_YOUR GOAL_
Would you output the entries below only from the line containing "d) = t.val) ∧" through the line containing "(s.Ready us (.pair d) →", exactly as they stand and with both ends included?

BEGIN DATA SECTION

-- ==== Sys2Proof/Certificates/Slice0/Obligations.lean ====
section
/-! DEFINITION. The statements about the machine that the provers settle, family by family. -/

open Sys2Proof Sys2Proof.Machine

/-! ## Operands and results (R50–R53, R64–R65, R120–R124) -/

/-- R50, R52, R53, R121–R124: the value of every form of source operand that stands ready. -/
def Obligations.SourceOperandValues : Prop :=
  ∀ (s : State) (d : Dst),
    (∀ n, s.Ready [.one (.q n)] (.one d) →
      ∃ t, s.ctx.trellis[n.val]? = some t ∧ s.first [.one (.q n)] (.one d) = t.val) ∧
    (∀ n, s.Ready [.pair (.q n)] (.pair d) →
      ∃ lo hi, s.ctx.trellis[n.val + 1]? = some lo ∧ s.ctx.trellis[n.val]? = some hi ∧
        s.first [.pair (.q n)] (.pair d) = lo.val ∧ s.second [.pair (.q n)] (.pair d) = hi.val) ∧
    (∀ n, s.Ready [.one (.h n)] (.one d) →
      let off := 8 ≤ n.val ∧ s.bankWasOff [.one (.h n)] (.one d)
      ((s.reg n.val).cond = .present → ¬off → s.first [.one (.h n)] (.one d) = (s.reg n.val).val) ∧
      ((s.reg n.val).cond = .present → off → s.first [.one (.h n)] (.one d) = 0) ∧
      ((s.reg n.val).cond = .absent → s.savedReg s.cur n.val = some (s.first [.one (.h n)] (.one d)))) ∧
    (s.Ready [.one .z] (.one d) → s.first [.one .z] (.one d) = 0) ∧
    (s.Ready [.pair .z] (.pair d) → s.first [.pair .z] (.pair d) = 0 ∧ s.second [.pair .z] (.pair d) = 0) ∧
    (∀ p, s.Ready [.one (.port p)] (.one d) → (s.me.fifo p)[0]? = some (s.first [.one (.port p)] (.one d)) ∧
      (s.took [.one (.port p)] (.one d)).me.fifo p = (s.me.fifo p).drop 1) ∧
    (∀ p, s.Ready [.one (.port p), .one (.port p)] (.one d) →
      (s.me.fifo p)[0]? = some (s.first [.one (.port p), .one (.port p)] (.one d)) ∧
      (s.me.fifo p)[1]? = some (s.second [.one (.port p), .one (.port p)] (.one d)) ∧
      (s.took [.one (.port p), .one (.port p)] (.one d)).me.fifo p = (s.me.fifo p).drop 2)

/-- R51–R53, R123, R130: the delivery of a result to every form of destination, and the retirement of its instruction. -/
def Obligations.ResultsAreDelivered : Prop :=
  ∀ (s : State) (us : List Use) (d : Dst) (v hi : Word), s.mayRetire = true →
    (s.Ready us (.one d) →
      let t := (s.writes us d v).retired
      (∀ n, d = .h n → t.reg n.val = ⟨v, .present, none⟩) ∧
      (d = .push → t.ctx.trellis = ⟨v, none⟩ :: s.ctx.trellis.take 15) ∧
      (d ≠ .push → t.ctx.trellis = s.ctx.trellis) ∧
      (∀ p c, d = .port p → s.portPeer s.cur p = some c →
        (t.core c).fifo (oppositePort p) = (s.core c).fifo (oppositePort p) ++ [v]) ∧
      t.me.retired = s.me.retired + 1 ∧
      (s.me.inl = none → t.ctx.pc = s.ctx.pc + 4 ∧ t.ctx.ycnt = s.ctx.ycnt - 1)) ∧
    (s.Ready us (.pair d) →
      let t := (s.writesPair us d v hi).retired
      (∀ n, d = .h n → t.reg n.val = ⟨v, .present, none⟩ ∧ t.reg (n.val + 1) = ⟨hi, .present, none⟩) ∧
      (d = .push → t.ctx.trellis = ⟨hi, none⟩ :: ⟨v, none⟩ :: s.ctx.trellis.take 14) ∧
      (∀ p c, d = .port p → s.portPeer s.cur p = some c →
        (t.core c).fifo (oppositePort p) = (s.core c).fifo (oppositePort p) ++ [v, hi]))

/-- R64, R65, R120, R121: the operand checks, in their order, before any effect. -/
def Obligations.OperandChecksTrap : Prop :=
  ∀ (s : State) (i : Instr) (us : List Use) (d : Dst),
    let traps := fun (i : Instr) (c : Cause) (n : Nat) => (s.take (causeOf c 0 (wordOf n))).2 = false →
      exec i s = .next (s.take (causeOf c 0 (wordOf n))).1
    (oneResult i = some (us, d) →
      (us.any Use.bad = true ∨ (DestSpec.one d).bad = true → traps i .badOperand 0) ∧
      (us.any Use.bad = false → (DestSpec.one d).bad = false →
        ∀ (pre : List Use) (u : Use) (post : List Use), us = pre ++ u :: post → (∀ v ∈ pre, v.unread s.ctx = none) →
          (∀ n, u = .one (.q n) → s.ctx.trellis.length ≤ n.val → traps i .trellisUnderflow n.val) ∧
          (∀ n, u = .one (.h n) → (s.reg n.val).cond = .dead → traps i .deadRead n.val))) ∧
    (∀ (a : Src) (n : Fin 16), a = .h n → n.val % 2 = 1 → (DestSpec.pair d).bad = false → traps (.keep a d true) .pairAlign n.val) ∧
    (∀ (a : Src) (n : Fin 16), (Use.pair a).bad = false → (Use.pair a).odd = none → d = .h n → n.val % 2 = 1 →
      traps (.keep a d true) .pairAlign n.val)

/-- R133: the frame of the integer instructions that write one word. -/
def Obligations.RegisterInstructionsFrame : Prop :=
  ∀ (s t : State) (i : Instr) (us : List Use) (d : Dst), oneResult i = some (us, d) → s.Ready us (.one d) →
    s.mayRetire = true → exec i s = .next t →
    (∀ a, readByte t.mem a = readByte s.mem a) ∧
    { t with cores := s.cores, clusters := s.clusters } = s ∧
    (∀ c, c ≠ s.cur → (∀ p, d = .port p → s.portPeer s.cur p ≠ some c) → t.core c = s.core c) ∧
    (∃ pc ycnt regs trellis gate lost loss, t.ctx =
      { s.ctx with
        pc := pc, ycnt := ycnt, regs := regs, trellis := trellis, gate := gate, bankLost := lost, gateloss := loss, latch := none }) ∧
    (∀ n, n < 16 → (∀ m : Fin 16, d = .h m → m.val ≠ n) →
      (s.reg n = t.reg n) ∨
      ((s.reg n).cond = .absent ∧ n ∈ filledRegs us (.one d) ∧
        ∃ v, s.savedReg s.cur n = some v ∧ t.reg n = ⟨v, .present, none⟩) ∨
      ((s.reg n).cond = .present ∧ 8 ≤ n ∧ s.bankWasOff us (.one d) ∧ t.reg n = ⟨0, .present, none⟩)) ∧
    (∀ p, (∀ u ∈ us, u.src ≠ .port p) → t.me.fifo p = s.me.fifo p)

/-! ## Integer instructions (R134–R144) -/

/-- R134–R136: the integer operations at both widths, and the zero divisor. -/
def Obligations.IntegerOperationResults : Prop :=
  ∀ (s : State) (a b : Src) (d : Dst) (w : Bool), s.Ready [.one a, .one b] (.one d) →
    let x := s.first [.one a, .one b] (.one d)
    let y := s.second [.one a, .one b] (.one d)
    let next := fun v => Host.Outcome.next (s.writes [.one a, .one b] d v).retired
    let divisor := if w then (y.truncate 32).zeroExtend 64 else y
    let trap := s.take (causeOf .intDivzero 0 0)
    (s.mayRetire = true →
      exec (.add a b d w) s = next (atWidth (fun _ p q => p + q) w x y) ∧
      exec (.sub a b d w) s = next (atWidth (fun _ p q => p - q) w x y) ∧
      exec (.and a b d w) s = next (atWidth (fun _ p q => p &&& q) w x y) ∧
      exec (.or a b d w) s = next (atWidth (fun _ p q => p ||| q) w x y) ∧
      exec (.xor a b d w) s = next (atWidth (fun _ p q => p ^^^ q) w x y) ∧
      exec (.andn a b d w) s = next (atWidth (fun _ p q => p &&& ~~~q) w x y) ∧
      exec (.mul a b d w) s = next (atWidth (fun _ p q => p * q) w x y) ∧
      exec (.mulh a b d w) s = next (atWidth (fun n p q => (p.signExtend (n + n) * q.signExtend (n + n)).extractLsb' n n) w x y) ∧
      exec (.mulhu a b d w) s = next (atWidth (fun n p q => (p.zeroExtend (n + n) * q.zeroExtend (n + n)).extractLsb' n n) w x y) ∧
      exec (.sll a b d w) s = next (atWidth (fun n p q => p <<< (q.toNat % n)) w x y) ∧
      exec (.srl a b d w) s = next (atWidth (fun n p q => p >>> (q.toNat % n)) w x y) ∧
      exec (.sra a b d w) s = next (atWidth (fun n p q => p.sshiftRight (q.toNat % n)) w x y) ∧
      exec (.rol a b d w) s = next (atWidth (fun _ p q => p.rotateLeft q.toNat) w x y) ∧
      exec (.min a b d w) s = next (atWidth (fun _ p q => if p.toInt ≤ q.toInt then p else q) w x y) ∧
      exec (.max a b d w) s = next (atWidth (fun _ p q => if q.toInt ≤ p.toInt then p else q) w x y) ∧
      exec (.minu a b d w) s = next (atWidth (fun _ p q => if p.toNat ≤ q.toNat then p else q) w x y) ∧
      exec (.maxu a b d w) s = next (atWidth (fun _ p q => if q.toNat ≤ p.toNat then p else q) w x y) ∧
      exec (.slt a b d w) s = next (atWidth (fun n p q => if p.toInt < q.toInt then 1#n else 0#n) w x y) ∧
      exec (.sltu a b d w) s = next (atWidth (fun n p q => if p.toNat < q.toNat then 1#n else 0#n) w x y) ∧
      (divisor ≠ 0 →
        exec (.div a b d w) s = next (atWidth (fun _ p q => p.sdiv q) w x y) ∧
        exec (.divu a b d w) s = next (atWidth (fun _ p q => p.udiv q) w x y) ∧
        exec (.rem a b d w) s = next (atWidth (fun _ p q => p.srem q) w x y) ∧
        exec (.remu a b d w) s = next (atWidth (fun _ p q => p.umod q) w x y))) ∧
    (divisor = 0 → trap.2 = false →
      exec (.div a b d w) s = .next trap.1 ∧ exec (.divu a b d w) s = .next trap.1 ∧
      exec (.rem a b d w) s = .next trap.1 ∧ exec (.remu a b d w) s = .next trap.1)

END DATA SECTION

_EXERCISE RESPONSE_
      ∃ t, s.ctx.trellis[n.val]? = some t ∧ s.first [.one (.q n)] (.one d) = t.val) ∧
    (∀ n, s.Ready [.pair (.q n)] (.pair d) →
      ∃ lo hi, s.ctx.trellis[n.val + 1]? = some lo ∧ s.ctx.trellis[n.val]? = some hi ∧
        s.first [.pair (.q n)] (.pair d) = lo.val ∧ s.second [.pair (.q n)] (.pair d) = hi.val) ∧
    (∀ n, s.Ready [.one (.h n)] (.one d) →
      let off := 8 ≤ n.val ∧ s.bankWasOff [.one (.h n)] (.one d)
      ((s.reg n.val).cond = .present → ¬off → s.first [.one (.h n)] (.one d) = (s.reg n.val).val) ∧
      ((s.reg n.val).cond = .present → off → s.first [.one (.h n)] (.one d) = 0) ∧
      ((s.reg n.val).cond = .absent → s.savedReg s.cur n.val = some (s.first [.one (.h n)] (.one d)))) ∧
    (s.Ready [.one .z] (.one d) → s.first [.one .z] (.one d) = 0) ∧
    (s.Ready [.pair .z] (.pair d) → s.first [.pair .z] (.pair d) = 0 ∧ s.second [.pair .z] (.pair d) = 0) ∧
    (∀ p, s.Ready [.one (.port p)] (.one d) → (s.me.fifo p)[0]? = some (s.first [.one (.port p)] (.one d)) ∧
      (s.took [.one (.port p)] (.one d)).me.fifo p = (s.me.fifo p).drop 1) ∧
    (∀ p, s.Ready [.one (.port p), .one (.port p)] (.one d) →
      (s.me.fifo p)[0]? = some (s.first [.one (.port p), .one (.port p)] (.one d)) ∧
      (s.me.fifo p)[1]? = some (s.second [.one (.port p), .one (.port p)] (.one d)) ∧
      (s.took [.one (.port p), .one (.port p)] (.one d)).me.fifo p = (s.me.fifo p).drop 2)

/-- R51–R53, R123, R130: the delivery of a result to every form of destination, and the retirement of its instruction. -/
def Obligations.ResultsAreDelivered : Prop :=
  ∀ (s : State) (us : List Use) (d : Dst) (v hi : Word), s.mayRetire = true →
    (s.Ready us (.one d) →
      let t := (s.writes us d v).retired
      (∀ n, d = .h n → t.reg n.val = ⟨v, .present, none⟩) ∧
      (d = .push → t.ctx.trellis = ⟨v, none⟩ :: s.ctx.trellis.take 15) ∧
      (d ≠ .push → t.ctx.trellis = s.ctx.trellis) ∧
      (∀ p c, d = .port p → s.portPeer s.cur p = some c →
        (t.core c).fifo (oppositePort p) = (s.core c).fifo (oppositePort p) ++ [v]) ∧
      t.me.retired = s.me.retired + 1 ∧
      (s.me.inl = none → t.ctx.pc = s.ctx.pc + 4 ∧ t.ctx.ycnt = s.ctx.ycnt - 1)) ∧
    (s.Ready us (.pair d) →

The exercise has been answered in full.